theorem owedGo_grows {W : Store → Bool} {s0 x : State} (h : Grows W s0 x) :
    Grows W s0 (owedGo x) := by
  unfold owedGo
  try dsimp only
  repeat' first
    | with_reducible assumption
    | with_reducible refine mirrorOk_grows ?_
    | with_reducible refine Grows.ite ?_ ?_
    | with_reducible refine Grows.foldl ?_ ?_
    | with_reducible refine Grows.foldl_fst ?_ ?_
    | with_reducible refine Grows.foldl_snd ?_ ?_
    | intro _
    | fail_if_no_progress with_reducible refine Grows.upd ?_ rfl rfl rfl rfl rfl rfl rfl rfl rfl rfl

theorem inTallyRetry_grows {W : Store → Bool} {s0 x : State} (h : Grows W s0 x) (wlog : W .log = true := by assumption)
    (wlanding : W .landing = true := by assumption) :
    Grows W s0 (inTallyRetry x) := by
  unfold inTallyRetry
  try dsimp only
  repeat' first
    | with_reducible assumption
    | with_reducible refine owedGo_grows ?_
    | with_reducible refine inTallyGo_grows ?_
    | with_reducible refine fillCheck_grows ?_

theorem fillAgain_grows {W : Store → Bool} {s0 x : State} {a0} (h : Grows W s0 x) (wrecords : W .records = true := by assumption)
    (whalls : W .halls = true := by assumption) (wsys : W .sys = true := by assumption) (wgallery : W .gallery = true := by assumption) :
    Grows W s0 (fillAgain a0 x) := by
  unfold fillAgain
  try dsimp only
  repeat' first
    | with_reducible assumption
    | with_reducible refine dropOps_grows ?_
    | with_reducible refine scrubCancel_grows ?_
    | with_reducible refine takeEseq_grows ?_
    | with_reducible refine sysPut_grows ?_
    | with_reducible refine Grows.ite ?_ ?_
    | intro _
    | fail_if_no_progress with_reducible refine Grows.upd ?_ rfl rfl rfl rfl rfl rfl rfl rfl rfl rfl

theorem inPage_grows {W : Store → Bool} {s0 x : State} {a0} {a1} {a2} (h : Grows W s0 x) (whalls : W .halls = true := by assumption)
    (wgallery : W .gallery = true := by assumption) :
    Grows W s0 (inPage a0 a1 a2 x) := by
  unfold inPage
  try dsimp only
  repeat' first
    | with_reducible assumption
    | with_reducible refine takePage_grows ?_
    | with_reducible refine learn_grows ?_
    | with_reducible refine enqueue_grows ?_
    | with_reducible refine Grows.ite ?_ ?_
    | fail_if_no_progress with_reducible refine Grows.upd ?_ rfl rfl rfl rfl rfl rfl rfl rfl rfl rfl

theorem fillPage_grows {W : Store → Bool} {s0 x : State} {a0} {a1} (h : Grows W s0 x) (wrecords : W .records = true := by assumption)
    (whalls : W .halls = true := by assumption) (wsys : W .sys = true := by assumption) (wgallery : W .gallery = true := by assumption) :
    Grows W s0 (fillPage a0 a1 x) := by
  unfold fillPage
  try dsimp only
  repeat' first
    | with_reducible assumption
    | with_reducible refine inPage_grows ?_
    | with_reducible refine fillAgain_grows ?_
    | with_reducible refine Grows.ite ?_ ?_
    | intro _
    | fail_if_no_progress with_reducible refine Grows.upd ?_ rfl rfl rfl rfl rfl rfl rfl rfl rfl rfl
    | split

theorem fillInc_grows {W : Store → Bool} {s0 x : State} {a0} (h : Grows W s0 x) (wrecords : W .records = true := by assumption)
    (whalls : W .halls = true := by assumption) (wsys : W .sys = true := by assumption) (wgallery : W .gallery = true := by assumption) :
    Grows W s0 (fillInc a0 x) := by
  unfold fillInc
  try dsimp only
  repeat' first
    | with_reducible assumption
    | with_reducible refine takeEseq_grows ?_
    | with_reducible refine sysPut_grows ?_
    | with_reducible refine Grows.ite ?_ ?_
----------
_What you have to do:_ Out of the entries, pull every line that mentions "records".

_Answer box:_
theorem fillAgain_grows {W : Store → Bool} {s0 x : State} {a0} (h : Grows W s0 x) (wrecords : W .records = true := by assumption)
theorem fillPage_grows {W : Store → Bool} {s0 x : State} {a0} {a1} (h : Grows W s0 x) (wrecords : W .records = true := by assumption)
theorem fillInc_grows {W : Store → Bool} {s0 x : State} {a0} (h : Grows W s0 x) (wrecords : W .records = true := by assumption)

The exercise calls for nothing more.